|How a Harrington concentrates.|
"I don't know, do we?"
After a morning of wail-full grocery shopping, I somehow managed to arrive at the Basilica with both boys in tow juuuuuuuuuust in time for the Gospel. My mind was singing, "Alleluia!" as I heard the same glorious word wafting from the door as I heaved the car seat up the stairs and held Ryan's hand. (By the way! If you are going to Mass at the Basilica on a day when it is really cold... so every day this winter ... and you have a baby, the guard lets you park right next to the Basilica! Fun fact. Just leave a spot for us!). Chris can't sit with us the first half of Mass, but a kind girl scooted on over upon seeing my frantic, "Ahhh the music is about to stop and then everyone is going to hear my steps searching for a spot," eyes. You know the look, right?
Halfway through the homily, Ryan started to announce that he had to use the necessary, although he didn't necessarily use that phrase.

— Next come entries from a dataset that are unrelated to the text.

/-! ### Block CORE -/

def Reg.CORE_SEQ_CTRL.START (c : Nat) : Fld := ⟨0x01000004 + c * 0x40000, 0, 1, 0⟩
def Reg.CORE_SEQ_CTRL.QREQ (c : Nat) : Fld := ⟨0x01000004 + c * 0x40000, 1, 1, 0⟩
def Reg.CORE_SEQ_CTRL.RESUME (c : Nat) : Fld := ⟨0x01000004 + c * 0x40000, 2, 1, 0⟩
def Reg.CORE_SEQ_ERR.IMEM_BUSY (c : Nat) : Fld := ⟨0x01000008 + c * 0x40000, 0, 1, 0⟩
def Reg.CORE_SEQ_ERR.START_REJ (c : Nat) : Fld := ⟨0x01000008 + c * 0x40000, 1, 1, 0⟩
def Reg.CORE_SEQ_ERR.START_FAIL (c : Nat) : Fld := ⟨0x01000008 + c * 0x40000, 2, 1, 0⟩
def Reg.CORE_SEQ_ERR.RESUME_REJ (c : Nat) : Fld := ⟨0x01000008 + c * 0x40000, 3, 1, 0⟩
def Reg.CORE_SEQ_ERR.FAULT (c : Nat) : Fld := ⟨0x01000008 + c * 0x40000, 4, 1, 0⟩
def Reg.CORE_SEQ_ERR.IDX_OOB (c : Nat) : Fld := ⟨0x01000008 + c * 0x40000, 5, 1, 0⟩
def Reg.CORE_SEQ_ERR.LATE (c : Nat) : Fld := ⟨0x01000008 + c * 0x40000, 6, 1, 0⟩
def Reg.CORE_SEQ_ERR.OOB_CNT (c : Nat) : Fld := ⟨0x01000008 + c * 0x40000, 16, 8, 0⟩
def Reg.CORE_SEQ_ERR.LATE_CNT (c : Nat) : Fld := ⟨0x01000008 + c * 0x40000, 24, 8, 0⟩
def Reg.CORE_SEQ_TAG.TAG (c : Nat) : Fld := ⟨0x0100000C + c * 0x40000, 0, 32, 0⟩
def Reg.CORE_SEQ_STEP_LO.STEP (c : Nat) : Fld := ⟨0x01000010 + c * 0x40000, 0, 32, 0⟩
def Reg.CORE_SEQ_STEP_HI.STEP (c : Nat) : Fld := ⟨0x01000014 + c * 0x40000, 0, 32, 0⟩
def Reg.CORE_SEQ_RESUME_ADDR.ADDR (c : Nat) : Fld := ⟨0x01000018 + c * 0x40000, 6, 16, 0xBFFF⟩
def Reg.CORE_SEQ_WAITLIM.US (c : Nat) : Fld := ⟨0x0100001C + c * 0x40000, 0, 32, 100000⟩
def Reg.CORE_SEQ_EVT_LO.EVT (c : Nat) : Fld := ⟨0x01000020 + c * 0x40000, 0, 32, 0⟩
def Reg.CORE_SEQ_EVT_HI.EVT (c : Nat) : Fld := ⟨0x01000024 + c * 0x40000, 0, 32, 0⟩
def Reg.CORE_SEQ_EVT_SET_LO.SET (c : Nat) : Fld := ⟨0x01000028 + c * 0x40000, 0, 32, 0⟩
def Reg.CORE_SEQ_EVT_SET_HI.SET (c : Nat) : Fld := ⟨0x0100002C + c * 0x40000, 0, 32, 0⟩
def Reg.CORE_SEQ_TRACE_CTL.EN (c : Nat) : Fld := ⟨0x01000030 + c * 0x40000, 0, 1, 0⟩
def Reg.CORE_SEQ_TRACE_CTL.STOP (c : Nat) : Fld := ⟨0x01000030 + c * 0x40000, 1, 1, 0⟩
def Reg.CORE_SEQ_TRACE_CTL.LOG2SIZE (c : Nat) : Fld := ⟨0x01000030 + c * 0x40000, 8, 5, 10⟩
def Reg.CORE_SEQ_TRACE_HEAD.HEAD (c : Nat) : Fld := ⟨0x01000034 + c * 0x40000, 0, 32, 0⟩
def Reg.CORE_SEQ_TRACE_BASE_LO.BASE (c : Nat) : Fld := ⟨0x01000038 + c * 0x40000, 0, 32, 0⟩
def Reg.CORE_SEQ_TRACE_BASE_HI.BASE (c : Nat) : Fld := ⟨0x0100003C + c * 0x40000, 0, 32, 0⟩
def Reg.CORE_SEQ_FPFLAGS.INVALID (c : Nat) : Fld := ⟨0x01000040 + c * 0x40000, 0, 1, 0⟩
def Reg.CORE_SEQ_FPFLAGS.DIVZERO (c : Nat) : Fld := ⟨0x01000040 + c * 0x40000, 1, 1, 0⟩
def Reg.CORE_SEQ_FPFLAGS.OVERFLOW (c : Nat) : Fld := ⟨0x01000040 + c * 0x40000, 2, 1, 0⟩
def Reg.CORE_SEQ_FPFLAGS.UNDERFLOW (c : Nat) : Fld := ⟨0x01000040 + c * 0x40000, 3, 1, 0⟩
def Reg.CORE_SEQ_FPFLAGS.INEXACT (c : Nat) : Fld := ⟨0x01000040 + c * 0x40000, 4, 1, 0⟩
def Reg.CORE_SEQ_FPFLAGS.NONFINITE (c : Nat) : Fld := ⟨0x01000040 + c * 0x40000, 5, 1, 0⟩
def Reg.CORE_SEQ_FPEVENTS.INVALID_CNT (c : Nat) : Fld := ⟨0x01000044 + c * 0x40000, 0, 6, 0⟩
def Reg.CORE_SEQ_FPEVENTS.DIVZERO_CNT (c : Nat) : Fld := ⟨0x01000044 + c * 0x40000, 6, 6, 0⟩
def Reg.CORE_SEQ_FPEVENTS.OVERFLOW_CNT (c : Nat) : Fld := ⟨0x01000044 + c * 0x40000, 12, 6, 0⟩
def Reg.CORE_SEQ_FPEVENTS.UNDERFLOW_CNT (c : Nat) : Fld := ⟨0x01000044 + c * 0x40000, 18, 6, 0⟩
def Reg.CORE_SEQ_FPEVENTS.NONFINITE_CNT (c : Nat) : Fld := ⟨0x01000044 + c * 0x40000, 24, 6, 0⟩
def Reg.CORE_SEQ_NFCOUNT.COUNT (c : Nat) : Fld := ⟨0x01000048 + c * 0x40000, 0, 32, 0⟩
def Reg.CORE_SEQ_TRACE_DROP.COUNT (c : Nat) : Fld := ⟨0x0100004C + c * 0x40000, 0, 32, 0⟩
def Reg.CORE_SEQ_IDLE_LO.COUNT (c : Nat) (i : Nat) : Fld := ⟨0x01000100 + c * 0x40000 + i * 8, 0, 32, 0⟩
def Reg.CORE_SEQ_IDLE_HI.COUNT (c : Nat) (i : Nat) : Fld := ⟨0x01000104 + c * 0x40000 + i * 8, 0, 32, 0⟩
def Reg.CORE_SEQ_IDLECLR.CLEAR (c : Nat) : Fld := ⟨0x01000180 + c * 0x40000, 0, 1, 0⟩
def Reg.CORE_MXA_STATUS.MODE (c : Nat) : Fld := ⟨0x01004000 + c * 0x40000, 0, 2, 0⟩
def Reg.CORE_MXA_STATUS.BUSY (c : Nat) : Fld := ⟨0x01004000 + c * 0x40000, 2, 1, 0⟩
def Reg.CORE_MXA_STATUS.ACTIVE (c : Nat) : Fld := ⟨0x01004000 + c * 0x40000, 3, 4, 0⟩
def Reg.CORE_MXA_STATUS.KEPT (c : Nat) : Fld := ⟨0x01004000 + c * 0x40000, 7, 1, 0⟩
def Reg.CORE_MXA_ERR.ACC_CE (c : Nat) : Fld := ⟨0x01004004 + c * 0x40000, 0, 1, 0⟩
def Reg.CORE_MXA_ERR.ACC_UE (c : Nat) : Fld := ⟨0x01004004 + c * 0x40000, 1, 1, 0⟩
def Reg.CORE_MXA_ERR.CE_CNT (c : Nat) : Fld := ⟨0x01004004 + c * 0x40000, 8, 8, 0⟩
def Reg.CORE_MXA_USEFUL_LO.COUNT (c : Nat) : Fld := ⟨0x01004010 + c * 0x40000, 0, 32, 0⟩
def Reg.CORE_MXA_USEFUL_HI.COUNT (c : Nat) : Fld := ⟨0x01004014 + c * 0x40000, 0, 32, 0⟩
def Reg.CORE_MXA_BUSY_LO.COUNT (c : Nat) : Fld := ⟨0x01004018 + c * 0x40000, 0, 32, 0⟩
def Reg.CORE_MXA_BUSY_HI.COUNT (c : Nat) : Fld := ⟨0x0100401C + c * 0x40000, 0, 32, 0⟩
def Reg.CORE_MXA_CTRCLR.CLEAR (c : Nat) : Fld := ⟨0x01004020 + c * 0x40000, 0, 1, 0⟩
def Reg.CORE_VEC_ERR.ADDR (c : Nat) : Fld := ⟨0x01008004 + c * 0x40000, 0, 1, 0⟩
def Reg.CORE_VEC_ERR.UNIT (c : Nat) : Fld := ⟨0x01008004 + c * 0x40000, 1, 1, 0⟩
def Reg.CORE_VEC_ERR.ILLEGAL (c : Nat) : Fld := ⟨0x01008004 + c * 0x40000, 2, 1, 0⟩
def Reg.CORE_VEC_ERR.RF_CE (c : Nat) : Fld := ⟨0x01008004 + c * 0x40000, 3, 1, 0⟩
def Reg.CORE_VEC_ERR.RF_UE (c : Nat) : Fld := ⟨0x01008004 + c * 0x40000, 4, 1, 0⟩
def Reg.CORE_VEC_ERR.CE_CNT (c : Nat) : Fld := ⟨0x01008004 + c * 0x40000, 8, 8, 0⟩
def Reg.CORE_VEC_SBSTALL.COUNT (c : Nat) : Fld := ⟨0x01008008 + c * 0x40000, 0, 32, 0⟩
def Reg.CORE_VEC_SBFWD.COUNT (c : Nat) : Fld := ⟨0x0100800C + c * 0x40000, 0, 32, 0⟩
def Reg.CORE_VEC_CTRCLR.CLEAR (c : Nat) : Fld := ⟨0x01008010 + c * 0x40000, 0, 1, 0⟩
def Reg.CORE_DMA_STATUS.BUSY (c : Nat) : Fld := ⟨0x0100C000 + c * 0x40000, 0, 1, 0⟩
def Reg.CORE_DMA_STATUS.RING (c : Nat) : Fld := ⟨0x0100C000 + c * 0x40000, 8, 7, 0⟩
def Reg.CORE_DMA_CHAIN_LIMIT.LIMIT (c : Nat) : Fld := ⟨0x0100C004 + c * 0x40000, 0, 16, 4096⟩
def Reg.CORE_DMA_TIMEOUT.LOCAL_US (c : Nat) : Fld := ⟨0x0100C008 + c * 0x40000, 0, 16, 100⟩
def Reg.CORE_DMA_TIMEOUT.REMOTE_US (c : Nat) : Fld := ⟨0x0100C008 + c * 0x40000, 16, 16, 20000⟩
def Reg.CORE_DMA_BYTES_LO (c : Nat) : Fld := ⟨0x0100C010 + c * 0x40000, 0, 32, 0⟩
def Reg.CORE_DMA_BYTES_HI (c : Nat) : Fld := ⟨0x0100C014 + c * 0x40000, 0, 32, 0⟩
def Reg.CORE_DMA_STALL_LO (c : Nat) : Fld := ⟨0x0100C018 + c * 0x40000, 0, 32, 0⟩
def Reg.CORE_DMA_STALL_HI (c : Nat) : Fld := ⟨0x0100C01C + c * 0x40000, 0, 32, 0⟩
def Reg.CORE_DMA_LATE (c : Nat) : Fld := ⟨0x0100C020 + c * 0x40000, 0, 32, 0⟩
def Reg.CORE_DMA_CTRCLR.CLEAR (c : Nat) : Fld := ⟨0x0100C024 + c * 0x40000, 0, 1, 0⟩
def Reg.CORE_DMA_RING_BASE_LO (c : Nat) (i : Nat) : Fld := ⟨0x0100D000 + c * 0x40000 + i * 64, 0, 32, 0⟩
def Reg.CORE_DMA_RING_BASE_HI (c : Nat) (i : Nat) : Fld := ⟨0x0100D004 + c * 0x40000 + i * 64, 0, 32, 0⟩
def Reg.CORE_DMA_RING_CTL.EN (c : Nat) (i : Nat) : Fld := ⟨0x0100D008 + c * 0x40000 + i * 64, 0, 1, 0⟩
def Reg.CORE_DMA_RING_CTL.STOP (c : Nat) (i : Nat) : Fld := ⟨0x0100D008 + c * 0x40000 + i * 64, 1, 1, 0⟩
def Reg.CORE_DMA_RING_CTL.ABORT (c : Nat) (i : Nat) : Fld := ⟨0x0100D008 + c * 0x40000 + i * 64, 2, 1, 0⟩
def Reg.CORE_DMA_RING_CTL.RESTART (c : Nat) (i : Nat) : Fld := ⟨0x0100D008 + c * 0x40000 + i * 64, 3, 1, 0⟩
def Reg.CORE_DMA_RING_CTL.SIZE_LOG2 (c : Nat) (i : Nat) : Fld := ⟨0x0100D008 + c * 0x40000 + i * 64, 4, 5, 4⟩
def Reg.CORE_DMA_RING_CTL.VEC (c : Nat) (i : Nat) : Fld := ⟨0x0100D008 + c * 0x40000 + i * 64, 16, 11, 0⟩
def Reg.CORE_DMA_RING_DB.COUNT (c : Nat) (i : Nat) : Fld := ⟨0x0100D00C + c * 0x40000 + i * 64, 0, 17, 0⟩
def Reg.CORE_DMA_RING_STATUS.STATE (c : Nat) (i : Nat) : Fld := ⟨0x0100D010 + c * 0x40000 + i * 64, 0, 2, 0⟩
def Reg.CORE_DMA_RING_STATUS.INCHAIN (c : Nat) (i : Nat) : Fld := ⟨0x0100D010 + c * 0x40000 + i * 64, 2, 1, 0⟩
def Reg.CORE_DMA_RING_STATUS.PEND (c : Nat) (i : Nat) : Fld := ⟨0x0100D010 + c * 0x40000 + i * 64, 15, 17, 0⟩
def Reg.CORE_DMA_RING_HEAD.INDEX (c : Nat) (i : Nat) : Fld := ⟨0x0100D014 + c * 0x40000 + i * 64, 0, 16, 0⟩
def Reg.CORE_DMA_RING_FBSTAT.CODE (c : Nat) (i : Nat) : Fld := ⟨0x0100D018 + c * 0x40000 + i * 64, 0, 8, 0⟩
def Reg.CORE_DMA_RING_FBADDR_LO (c : Nat) (i : Nat) : Fld := ⟨0x0100D01C + c * 0x40000 + i * 64, 0, 32, 0⟩
def Reg.CORE_DMA_RING_FBADDR_HI (c : Nat) (i : Nat) : Fld := ⟨0x0100D020 + c * 0x40000 + i * 64, 0, 32, 0⟩
def Reg.CORE_DMA_RING_CPL.COUNT (c : Nat) (i : Nat) : Fld := ⟨0x0100D024 + c * 0x40000 + i * 64, 0, 32, 0⟩

/-- Rows of block GEN, part 0. -/
def rowsGEN0 : List Row := [
  ⟨0x0, 4, 1, 0, 16, 0x0E40, 0, 0, .ro, false⟩,
  ⟨0x0, 4, 1, 16, 8, 0xB1, 0, 0, .ro, false⟩,
  ⟨0x4, 4, 1, 0, 28, 0x100, 0, 0, .ro, false⟩,
  ⟨0x8, 4, 1, 0, 1, 0, 0, 0, .w1c, false⟩,
  ⟨0x8, 4, 1, 1, 1, 0, 0, 0, .w1c, false⟩,
  ⟨0x8, 4, 1, 2, 1, 0, 0, 0, .w1c, false⟩,
  ⟨0x8, 4, 1, 8, 8, 0, 0, 0, .ro, false⟩,
  ⟨0x8, 4, 1, 16, 8, 0, 0, 0, .ro, false⟩,
  ⟨0xC, 4, 1, 0, 28, 0, 0, 0, .ro, false⟩,
  ⟨0x10, 4, 1, 0, 16, 0, 0, 0, .ro, false⟩]

/-- The register table of block GEN. -/
def rowsGEN : List Row := rowsGEN0

/-- Rows of block STG, part 0. -/
def rowsSTG0 : List Row := [
  ⟨0x0, 4, 1, 0, 3, 0, 0, 0, .ro, false⟩,
  ⟨0x0, 4, 1, 3, 1, 0, 0, 0, .ro, false⟩,
  ⟨0x0, 4, 1, 8, 4, 0, 0, 0, .ro, false⟩,
  ⟨0x4, 4, 1, 0, 1, 0, 0, 0, .w1s, false⟩,
  ⟨0x4, 4, 1, 1, 1, 0, 0, 0, .w1s, false⟩,
  ⟨0x4, 4, 1, 2, 1, 0, 0, 0, .w1s, false⟩,
  ⟨0x4, 4, 1, 3, 1, 0, 0, 0, .w1s, false⟩,
  ⟨0x4, 4, 1, 4, 1, 0, 0, 0, .rw, false⟩,
  ⟨0x8, 4, 1, 0, 28, 0, 0, 0, .ro, false⟩,
  ⟨0xC, 4, 1, 0, 1, 0, 0, 0, .w1c, false⟩,
  ⟨0xC, 4, 1, 1, 1, 0, 0, 0, .w1c, false⟩,
  ⟨0xC, 4, 1, 2, 1, 0, 0, 0, .w1c, false⟩,
  ⟨0xC, 4, 1, 3, 1, 0, 0, 0, .w1c, false⟩,
  ⟨0xC, 4, 1, 4, 1, 0, 0, 0, .w1c, false⟩,
  ⟨0xC, 4, 1, 8, 8, 0, 0, 0, .ro, false⟩,
  ⟨0x10, 4, 1, 0, 32, 0, 0, 0, .rw, false⟩,
  ⟨0x14, 4, 1, 0, 32, 0, 0, 0, .rw, false⟩,
  ⟨0x18, 4, 1, 0, 32, 0, 0, 0, .ro, false⟩,
  ⟨0x1C, 4, 1, 0, 32, 0, 0, 0, .ro, false⟩,
  ⟨0x20, 4, 1, 0, 32, 0, 0, 0, .ro, false⟩]

/-- The register table of block STG. -/
def rowsSTG : List Row := rowsSTG0

/-- Rows of block MTC, part 0. -/
def rowsMTC0 : List Row := [
  ⟨0x0, 4, 1, 0, 1, 0, 0, 0, .ro, false⟩,
  ⟨0x0, 4, 1, 1, 1, 0, 0, 0, .ro, false⟩,
  ⟨0x0, 4, 1, 2, 1, 0, 0, 0, .ro, false⟩,
  ⟨0x0, 4, 1, 3, 1, 0, 0, 0, .ro, false⟩,
  ⟨0x0, 4, 1, 4, 7, 0, 0, 0, .ro, false⟩,
  ⟨0x0, 4, 1, 11, 5, 0, 0, 0, .ro, false⟩,
  ⟨0x4, 4, 1, 0, 32, 0, 0, 0, .ro, false⟩,
  ⟨0x8, 4, 1, 0, 32, 0, 0, 0, .ro, false⟩,
  ⟨0xC, 4, 1, 0, 32, 0, 0, 0, .ro, false⟩,
  ⟨0x10, 4, 1, 0, 14, 0, 0, 0, .rl, false⟩,
  ⟨0x10, 4, 1, 16, 14, 0, 0, 0, .rl, false⟩,
  ⟨0x14, 4, 1, 0, 16, 10000, 0, 0, .rl, true⟩,
  ⟨0x18, 4, 1, 0, 1, 0, 0, 0, .w1c, false⟩,
  ⟨0x18, 4, 1, 1, 1, 0, 0, 0, .w1c, false⟩,
  ⟨0x18, 4, 1, 2, 1, 0, 0, 0, .w1c, false⟩,
  ⟨0x18, 4, 1, 3, 1, 0, 0, 0, .w1c, false⟩,
  ⟨0x18, 4, 1, 8, 8, 0, 0, 0, .ro, false⟩,
  ⟨0x1C, 4, 1, 0, 32, 0, 0, 0, .rl, true⟩,
  ⟨0x20, 4, 1, 0, 32, 0, 0, 0, .rl, true⟩,
  ⟨0x24, 4, 1, 0, 1, 0, 0, 0, .st, false⟩,
  ⟨0x24, 4, 1, 1, 1, 0, 0, 0, .st, true⟩]

/-- The register table of block MTC. -/
def rowsMTC : List Row := rowsMTC0

/-- Rows of block PWR, part 0. -/
def rowsPWR0 : List Row := [
  ⟨0x0, 4, 1, 0, 3, 0, 0, 0, .ro, false⟩,
  ⟨0x0, 4, 1, 3, 1, 0, 0, 0, .ro, false⟩,
  ⟨0x0, 4, 1, 4, 1, 0, 0, 0, .ro, false⟩,
  ⟨0x0, 4, 1, 5, 1, 0, 0, 0, .ro, false⟩,
  ⟨0x0, 4, 1, 6, 1, 0, 0, 0, .ro, false⟩,
  ⟨0x0, 4, 1, 7, 1, 0, 0, 0, .ro, false⟩,
  ⟨0x0, 4, 1, 8, 1, 0, 0, 0, .ro, false⟩,
  ⟨0x0, 4, 1, 16, 16, 1300, 0, 0, .ro, false⟩,
  ⟨0x4, 4, 1, 0, 1, 0, 0, 0, .rw, false⟩,
  ⟨0x8, 4, 1, 0, 3, 0, 0, 0, .rw, false⟩,
  ⟨0x8, 4, 1, 8, 1, 0, 0, 0, .w1c, false⟩,
  ⟨0x8, 4, 1, 12, 4, 0, 0, 0, .ro, false⟩,
  ⟨0x8, 4, 1, 16, 8, 0, 0, 0, .ro, false⟩,
  ⟨0xC, 4, 1, 0, 13, 0, 0, 0, .ro, false⟩,
  ⟨0x10, 4, 1, 0, 16, 0, 0, 0, .ro, false⟩,
  ⟨0x10, 4, 1, 16, 16, 0, 0, 0, .ro, false⟩,
  ⟨0x14, 4, 1, 0, 8, 0, 0, 0, .ro, false⟩,
  ⟨0x14, 4, 1, 8, 8, 0, 0, 0, .ro, false⟩,
  ⟨0x14, 4, 1, 16, 8, 0, 0, 0, .ro, false⟩,
  ⟨0x18, 4, 1, 0, 12, 0, 0, 0, .ro, false⟩,
  ⟨0x18, 4, 1, 16, 12, 0, 0, 0, .ro, false⟩,
  ⟨0x1C, 4, 1, 0, 1, 0, 0, 0, .w1c, false⟩,
  ⟨0x1C, 4, 1, 1, 1, 0, 0, 0, .w1c, false⟩,
  ⟨0x1C, 4, 1, 8, 8, 0, 0, 0, .ro, false⟩,
  ⟨0x20, 4, 1, 0, 32, 0, 0, 0, .ro, false⟩]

And so we began the long trek around the church all while everyone is seated. I'd prefer that Ryan just not go to the bathroom during Mass, but if he has to, it would be nice if we could walk while everyone is standing unlike Sunday. Instead we stuck out as we snuck out with Conor peeking over my shoulder shoving fistfuls of hair into his mouth while Ryan marked our cadence by reminding all of his pending pee.
We had a little hiccup when Ryan demanded to quench his thirst from the drinking fountain, so I hefted him up while he drank water with the accuracy of a two year old operating a drinking fountain. 'Tis true, and 'tis wet. We finally made it into the bathroom stall and began the whole pee production. One boot off the wee one who has to wee, and the wee, wee one starts wailing. Really wailing. He must not have remembered that we were in the spot where I first came to know of his existence.
So there I was crouched down balancing and bouncing one shrieking son on my knee while convincing the other son to lean on me instead of the toilet while I tried to read him for the commode. Finally, I wrapped my arm around him and heaved him up and placed him just so as he chided, "Cay-ful, Mom. Ryan fall." Shriek, wail, cry, "Mom, hold me," shriek, wail, cry, "I did it!" (he didn't) echoed over and over until I heard the bathroom door creak open and the best voice in the world breaking up the monotony of the clamor.
My sweet knight in shining armor of mine had come to rescue me when one little prince was reigning on a public throne and the other was having a royal fuss.
Well, with romantic, rescuing gestures like that, I still feel the spark. Wouldn't you?